Task item = Beneath this line is the data. Output exactly the lines from the line with "c.acc.baselines = ⟨none, none, none⟩" to the line with "(c.faults.first = none", both ends included, and nothing more.

[Stored data]
● ● ● ● ●
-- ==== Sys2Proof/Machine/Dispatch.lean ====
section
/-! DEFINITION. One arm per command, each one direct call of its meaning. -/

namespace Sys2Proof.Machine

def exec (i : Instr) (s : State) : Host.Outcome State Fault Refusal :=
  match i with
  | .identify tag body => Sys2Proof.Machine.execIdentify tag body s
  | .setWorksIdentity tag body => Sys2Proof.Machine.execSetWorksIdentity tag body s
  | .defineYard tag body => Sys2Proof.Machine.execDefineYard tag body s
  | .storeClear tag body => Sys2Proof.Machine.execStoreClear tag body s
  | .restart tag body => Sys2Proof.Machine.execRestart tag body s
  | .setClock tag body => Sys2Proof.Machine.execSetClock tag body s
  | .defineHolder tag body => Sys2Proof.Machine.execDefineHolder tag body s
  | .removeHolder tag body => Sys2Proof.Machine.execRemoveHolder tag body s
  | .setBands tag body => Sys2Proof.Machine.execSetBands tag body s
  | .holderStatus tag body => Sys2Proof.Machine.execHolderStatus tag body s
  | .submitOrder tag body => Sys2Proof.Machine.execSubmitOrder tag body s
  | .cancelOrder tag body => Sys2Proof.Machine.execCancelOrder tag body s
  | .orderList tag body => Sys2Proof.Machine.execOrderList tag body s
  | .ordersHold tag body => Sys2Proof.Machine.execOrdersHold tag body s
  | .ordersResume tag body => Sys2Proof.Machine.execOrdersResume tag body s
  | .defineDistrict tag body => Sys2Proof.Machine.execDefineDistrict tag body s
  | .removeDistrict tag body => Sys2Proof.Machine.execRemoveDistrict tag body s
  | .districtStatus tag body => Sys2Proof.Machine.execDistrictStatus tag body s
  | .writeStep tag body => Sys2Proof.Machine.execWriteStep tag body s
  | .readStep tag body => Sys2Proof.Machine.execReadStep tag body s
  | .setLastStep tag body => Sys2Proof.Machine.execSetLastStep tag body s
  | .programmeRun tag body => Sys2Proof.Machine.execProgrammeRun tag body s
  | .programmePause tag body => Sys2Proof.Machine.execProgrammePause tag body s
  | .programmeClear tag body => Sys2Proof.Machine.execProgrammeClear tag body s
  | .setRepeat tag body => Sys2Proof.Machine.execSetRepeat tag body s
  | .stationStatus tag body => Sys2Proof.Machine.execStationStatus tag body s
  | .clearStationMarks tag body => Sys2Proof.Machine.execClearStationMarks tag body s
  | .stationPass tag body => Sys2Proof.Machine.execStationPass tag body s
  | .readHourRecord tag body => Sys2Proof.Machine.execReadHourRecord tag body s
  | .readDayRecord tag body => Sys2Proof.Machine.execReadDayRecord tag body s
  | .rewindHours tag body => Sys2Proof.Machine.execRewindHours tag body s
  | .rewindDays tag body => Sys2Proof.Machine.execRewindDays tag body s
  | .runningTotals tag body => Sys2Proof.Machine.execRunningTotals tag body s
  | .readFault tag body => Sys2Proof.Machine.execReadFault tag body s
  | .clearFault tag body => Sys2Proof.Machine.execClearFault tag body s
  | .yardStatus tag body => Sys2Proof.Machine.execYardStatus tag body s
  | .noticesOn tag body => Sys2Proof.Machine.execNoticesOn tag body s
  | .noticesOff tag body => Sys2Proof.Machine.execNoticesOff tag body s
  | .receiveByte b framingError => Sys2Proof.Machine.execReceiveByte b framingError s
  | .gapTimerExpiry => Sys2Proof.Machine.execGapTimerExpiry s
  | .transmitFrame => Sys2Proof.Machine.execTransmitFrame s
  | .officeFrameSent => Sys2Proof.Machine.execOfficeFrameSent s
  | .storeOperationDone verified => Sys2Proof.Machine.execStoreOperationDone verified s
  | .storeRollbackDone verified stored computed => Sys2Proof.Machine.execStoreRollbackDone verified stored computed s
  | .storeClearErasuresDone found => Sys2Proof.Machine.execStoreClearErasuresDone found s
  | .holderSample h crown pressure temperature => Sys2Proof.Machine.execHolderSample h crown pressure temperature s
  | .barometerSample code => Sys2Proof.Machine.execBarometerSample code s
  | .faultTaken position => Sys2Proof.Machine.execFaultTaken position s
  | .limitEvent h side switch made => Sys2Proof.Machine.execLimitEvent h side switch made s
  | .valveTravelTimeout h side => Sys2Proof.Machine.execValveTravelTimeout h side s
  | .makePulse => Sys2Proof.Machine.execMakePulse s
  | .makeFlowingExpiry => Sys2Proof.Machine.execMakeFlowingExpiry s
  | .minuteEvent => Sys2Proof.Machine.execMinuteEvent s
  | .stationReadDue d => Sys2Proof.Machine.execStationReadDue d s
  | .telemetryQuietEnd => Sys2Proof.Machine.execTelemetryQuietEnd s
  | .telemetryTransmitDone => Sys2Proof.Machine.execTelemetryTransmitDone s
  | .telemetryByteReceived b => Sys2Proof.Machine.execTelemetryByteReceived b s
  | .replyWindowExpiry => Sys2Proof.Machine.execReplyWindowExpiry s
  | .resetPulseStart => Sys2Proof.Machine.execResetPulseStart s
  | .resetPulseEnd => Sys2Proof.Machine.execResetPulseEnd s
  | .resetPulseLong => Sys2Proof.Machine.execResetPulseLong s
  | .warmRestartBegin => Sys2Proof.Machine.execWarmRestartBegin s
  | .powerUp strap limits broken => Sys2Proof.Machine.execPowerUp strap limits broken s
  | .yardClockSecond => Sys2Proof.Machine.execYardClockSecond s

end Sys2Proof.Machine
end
● ● ● ● ●
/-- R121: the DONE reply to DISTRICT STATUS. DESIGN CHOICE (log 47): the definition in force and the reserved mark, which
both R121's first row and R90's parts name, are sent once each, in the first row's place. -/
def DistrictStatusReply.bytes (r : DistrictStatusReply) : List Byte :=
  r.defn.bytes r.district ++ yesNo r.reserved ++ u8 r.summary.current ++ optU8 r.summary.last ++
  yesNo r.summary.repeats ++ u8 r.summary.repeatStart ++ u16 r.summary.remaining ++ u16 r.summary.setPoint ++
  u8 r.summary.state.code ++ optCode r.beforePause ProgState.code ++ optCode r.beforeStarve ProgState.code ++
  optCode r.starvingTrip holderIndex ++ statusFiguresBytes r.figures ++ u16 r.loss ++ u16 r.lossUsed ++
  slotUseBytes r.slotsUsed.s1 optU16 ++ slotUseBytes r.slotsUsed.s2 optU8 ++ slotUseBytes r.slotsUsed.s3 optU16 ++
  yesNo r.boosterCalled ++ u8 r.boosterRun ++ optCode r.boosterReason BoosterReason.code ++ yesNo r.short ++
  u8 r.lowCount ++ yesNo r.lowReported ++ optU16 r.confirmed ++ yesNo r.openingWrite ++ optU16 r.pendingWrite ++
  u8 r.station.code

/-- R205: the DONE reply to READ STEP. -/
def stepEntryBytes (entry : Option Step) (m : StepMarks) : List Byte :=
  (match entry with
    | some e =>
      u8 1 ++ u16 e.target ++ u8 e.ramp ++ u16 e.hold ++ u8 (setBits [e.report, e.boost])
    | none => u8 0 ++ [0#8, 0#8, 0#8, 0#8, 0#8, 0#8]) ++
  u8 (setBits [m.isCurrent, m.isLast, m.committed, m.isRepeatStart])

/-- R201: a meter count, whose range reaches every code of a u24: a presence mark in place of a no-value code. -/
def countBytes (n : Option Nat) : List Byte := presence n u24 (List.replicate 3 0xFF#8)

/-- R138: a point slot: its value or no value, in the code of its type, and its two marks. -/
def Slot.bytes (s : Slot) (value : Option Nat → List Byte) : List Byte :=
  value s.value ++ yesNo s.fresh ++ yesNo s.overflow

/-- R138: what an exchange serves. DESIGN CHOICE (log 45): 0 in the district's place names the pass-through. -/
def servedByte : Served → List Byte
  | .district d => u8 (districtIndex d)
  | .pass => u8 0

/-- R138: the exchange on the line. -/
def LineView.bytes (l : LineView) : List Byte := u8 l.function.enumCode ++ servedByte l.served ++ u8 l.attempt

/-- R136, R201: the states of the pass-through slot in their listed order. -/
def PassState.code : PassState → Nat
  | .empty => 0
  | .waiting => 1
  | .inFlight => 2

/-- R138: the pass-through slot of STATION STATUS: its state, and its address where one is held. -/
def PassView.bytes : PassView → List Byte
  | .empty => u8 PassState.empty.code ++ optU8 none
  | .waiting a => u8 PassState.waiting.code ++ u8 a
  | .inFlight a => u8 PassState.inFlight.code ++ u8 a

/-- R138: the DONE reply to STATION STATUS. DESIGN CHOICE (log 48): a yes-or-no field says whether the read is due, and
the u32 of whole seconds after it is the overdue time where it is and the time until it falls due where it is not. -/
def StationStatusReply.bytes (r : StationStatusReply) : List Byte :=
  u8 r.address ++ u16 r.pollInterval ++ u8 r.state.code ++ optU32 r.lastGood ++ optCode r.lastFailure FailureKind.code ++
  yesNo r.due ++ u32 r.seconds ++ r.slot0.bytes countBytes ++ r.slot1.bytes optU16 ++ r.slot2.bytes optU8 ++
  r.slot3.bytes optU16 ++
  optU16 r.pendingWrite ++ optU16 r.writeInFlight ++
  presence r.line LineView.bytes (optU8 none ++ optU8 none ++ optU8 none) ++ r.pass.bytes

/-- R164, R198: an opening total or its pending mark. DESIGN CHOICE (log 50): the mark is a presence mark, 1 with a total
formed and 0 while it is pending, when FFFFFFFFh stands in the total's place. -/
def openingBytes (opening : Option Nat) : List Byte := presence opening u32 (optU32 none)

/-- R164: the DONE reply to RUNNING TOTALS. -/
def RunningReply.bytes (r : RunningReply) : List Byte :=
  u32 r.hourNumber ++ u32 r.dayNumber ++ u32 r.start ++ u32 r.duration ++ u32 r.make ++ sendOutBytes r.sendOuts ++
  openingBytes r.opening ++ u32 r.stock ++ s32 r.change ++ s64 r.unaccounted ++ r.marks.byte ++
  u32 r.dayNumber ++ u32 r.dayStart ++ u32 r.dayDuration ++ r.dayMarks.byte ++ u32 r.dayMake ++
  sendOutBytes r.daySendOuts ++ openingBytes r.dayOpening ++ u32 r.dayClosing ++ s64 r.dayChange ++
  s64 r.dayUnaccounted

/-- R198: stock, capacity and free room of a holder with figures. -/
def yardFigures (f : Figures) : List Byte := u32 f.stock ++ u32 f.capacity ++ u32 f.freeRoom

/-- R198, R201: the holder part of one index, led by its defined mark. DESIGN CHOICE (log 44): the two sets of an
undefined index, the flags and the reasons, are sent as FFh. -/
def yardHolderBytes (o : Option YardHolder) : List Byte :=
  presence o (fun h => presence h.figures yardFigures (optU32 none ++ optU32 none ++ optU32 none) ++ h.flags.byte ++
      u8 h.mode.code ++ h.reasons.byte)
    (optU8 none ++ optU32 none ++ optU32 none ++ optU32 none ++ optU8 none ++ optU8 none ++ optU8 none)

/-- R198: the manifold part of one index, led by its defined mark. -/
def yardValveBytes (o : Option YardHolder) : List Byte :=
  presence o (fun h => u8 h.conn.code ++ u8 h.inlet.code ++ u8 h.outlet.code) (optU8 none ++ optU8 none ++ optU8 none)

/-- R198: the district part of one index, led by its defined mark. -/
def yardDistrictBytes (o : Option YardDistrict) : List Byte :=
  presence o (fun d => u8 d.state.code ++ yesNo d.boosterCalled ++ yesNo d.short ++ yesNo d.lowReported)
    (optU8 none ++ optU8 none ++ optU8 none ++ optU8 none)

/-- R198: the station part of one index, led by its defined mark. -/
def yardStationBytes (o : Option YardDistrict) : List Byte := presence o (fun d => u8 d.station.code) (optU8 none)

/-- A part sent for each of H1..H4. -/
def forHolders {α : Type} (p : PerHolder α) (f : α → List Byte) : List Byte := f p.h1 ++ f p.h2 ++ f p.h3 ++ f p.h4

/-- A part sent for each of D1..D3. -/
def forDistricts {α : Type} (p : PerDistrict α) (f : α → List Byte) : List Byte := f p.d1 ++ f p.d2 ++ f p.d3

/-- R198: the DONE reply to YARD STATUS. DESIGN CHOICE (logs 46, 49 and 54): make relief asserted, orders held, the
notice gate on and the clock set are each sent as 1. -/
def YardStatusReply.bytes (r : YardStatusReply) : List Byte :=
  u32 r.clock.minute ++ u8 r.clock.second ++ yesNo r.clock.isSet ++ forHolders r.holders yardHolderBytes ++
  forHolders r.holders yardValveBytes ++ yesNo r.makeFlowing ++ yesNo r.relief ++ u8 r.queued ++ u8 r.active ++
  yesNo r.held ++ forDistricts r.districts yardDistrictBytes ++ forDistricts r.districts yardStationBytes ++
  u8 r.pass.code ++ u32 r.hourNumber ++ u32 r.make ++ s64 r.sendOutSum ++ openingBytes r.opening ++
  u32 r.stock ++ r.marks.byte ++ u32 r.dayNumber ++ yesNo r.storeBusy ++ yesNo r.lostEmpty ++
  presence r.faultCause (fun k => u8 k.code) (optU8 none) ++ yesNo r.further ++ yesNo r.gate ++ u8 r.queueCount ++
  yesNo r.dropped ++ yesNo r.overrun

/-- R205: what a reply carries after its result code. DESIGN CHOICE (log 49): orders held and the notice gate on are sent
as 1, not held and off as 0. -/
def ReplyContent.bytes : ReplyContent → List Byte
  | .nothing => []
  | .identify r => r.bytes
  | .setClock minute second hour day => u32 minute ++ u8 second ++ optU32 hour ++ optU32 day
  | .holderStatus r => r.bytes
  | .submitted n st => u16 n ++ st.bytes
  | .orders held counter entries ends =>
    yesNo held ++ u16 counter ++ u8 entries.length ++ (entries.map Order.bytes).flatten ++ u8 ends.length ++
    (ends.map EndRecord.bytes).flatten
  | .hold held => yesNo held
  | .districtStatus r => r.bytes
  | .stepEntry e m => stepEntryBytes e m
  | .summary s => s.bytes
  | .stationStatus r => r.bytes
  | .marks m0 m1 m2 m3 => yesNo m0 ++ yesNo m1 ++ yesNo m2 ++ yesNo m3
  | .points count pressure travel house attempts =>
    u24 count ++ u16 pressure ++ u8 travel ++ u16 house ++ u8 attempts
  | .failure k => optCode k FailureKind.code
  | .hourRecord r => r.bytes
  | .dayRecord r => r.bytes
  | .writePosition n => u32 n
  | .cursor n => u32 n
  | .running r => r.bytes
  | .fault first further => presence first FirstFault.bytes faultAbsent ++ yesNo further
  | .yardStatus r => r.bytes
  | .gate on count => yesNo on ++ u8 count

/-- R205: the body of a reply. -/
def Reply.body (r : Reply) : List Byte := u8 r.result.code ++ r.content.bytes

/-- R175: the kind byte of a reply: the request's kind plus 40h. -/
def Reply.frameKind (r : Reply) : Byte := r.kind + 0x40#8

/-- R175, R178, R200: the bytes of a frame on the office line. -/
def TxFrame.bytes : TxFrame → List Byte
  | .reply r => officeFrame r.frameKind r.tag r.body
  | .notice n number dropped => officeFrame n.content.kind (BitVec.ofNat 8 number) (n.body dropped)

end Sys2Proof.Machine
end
● ● ● ● ●
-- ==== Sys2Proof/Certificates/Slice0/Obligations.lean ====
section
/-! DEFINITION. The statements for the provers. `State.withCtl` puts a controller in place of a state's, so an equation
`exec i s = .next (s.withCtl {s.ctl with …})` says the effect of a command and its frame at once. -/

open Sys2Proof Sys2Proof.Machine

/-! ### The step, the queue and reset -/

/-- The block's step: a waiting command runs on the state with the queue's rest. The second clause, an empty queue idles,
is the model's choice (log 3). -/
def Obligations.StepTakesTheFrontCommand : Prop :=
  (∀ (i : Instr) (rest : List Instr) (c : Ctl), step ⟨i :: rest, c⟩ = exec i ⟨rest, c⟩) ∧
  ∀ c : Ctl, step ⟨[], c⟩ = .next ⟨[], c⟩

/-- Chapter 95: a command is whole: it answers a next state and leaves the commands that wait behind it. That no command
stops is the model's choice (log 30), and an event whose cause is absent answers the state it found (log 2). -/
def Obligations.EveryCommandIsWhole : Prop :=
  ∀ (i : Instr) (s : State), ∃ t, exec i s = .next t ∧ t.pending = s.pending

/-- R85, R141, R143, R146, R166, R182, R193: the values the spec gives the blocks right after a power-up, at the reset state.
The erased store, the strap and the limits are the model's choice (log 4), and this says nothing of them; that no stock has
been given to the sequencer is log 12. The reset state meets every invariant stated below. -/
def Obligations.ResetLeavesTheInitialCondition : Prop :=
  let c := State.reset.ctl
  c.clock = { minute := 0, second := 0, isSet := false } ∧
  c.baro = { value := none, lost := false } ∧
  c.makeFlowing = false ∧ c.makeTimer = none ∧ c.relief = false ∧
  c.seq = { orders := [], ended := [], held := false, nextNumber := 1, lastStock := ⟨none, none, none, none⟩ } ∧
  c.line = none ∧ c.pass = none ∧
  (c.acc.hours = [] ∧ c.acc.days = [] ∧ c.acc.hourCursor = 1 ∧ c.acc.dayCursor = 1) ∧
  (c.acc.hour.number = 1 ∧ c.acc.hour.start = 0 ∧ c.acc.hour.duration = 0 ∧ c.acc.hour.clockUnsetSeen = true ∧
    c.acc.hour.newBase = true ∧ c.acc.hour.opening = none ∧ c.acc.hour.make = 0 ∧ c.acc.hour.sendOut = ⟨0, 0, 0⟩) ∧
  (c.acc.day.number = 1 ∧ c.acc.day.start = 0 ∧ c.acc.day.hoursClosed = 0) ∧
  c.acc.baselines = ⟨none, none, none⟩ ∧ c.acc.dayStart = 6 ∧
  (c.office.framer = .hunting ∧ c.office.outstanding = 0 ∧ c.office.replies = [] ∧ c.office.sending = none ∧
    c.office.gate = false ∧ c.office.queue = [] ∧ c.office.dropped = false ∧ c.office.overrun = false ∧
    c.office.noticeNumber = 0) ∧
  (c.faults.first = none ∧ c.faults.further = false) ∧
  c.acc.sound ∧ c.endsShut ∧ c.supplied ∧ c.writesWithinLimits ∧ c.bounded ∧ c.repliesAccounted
● ● ● ● ●
Answer space =
  c.acc.baselines = ⟨none, none, none⟩ ∧ c.acc.dayStart = 6 ∧
  (c.office.framer = .hunting ∧ c.office.outstanding = 0 ∧ c.office.replies = [] ∧ c.office.sending = none ∧
    c.office.gate = false ∧ c.office.queue = [] ∧ c.office.dropped = false ∧ c.office.overrun = false ∧
    c.office.noticeNumber = 0) ∧
  (c.faults.first = none ∧ c.faults.further = false) ∧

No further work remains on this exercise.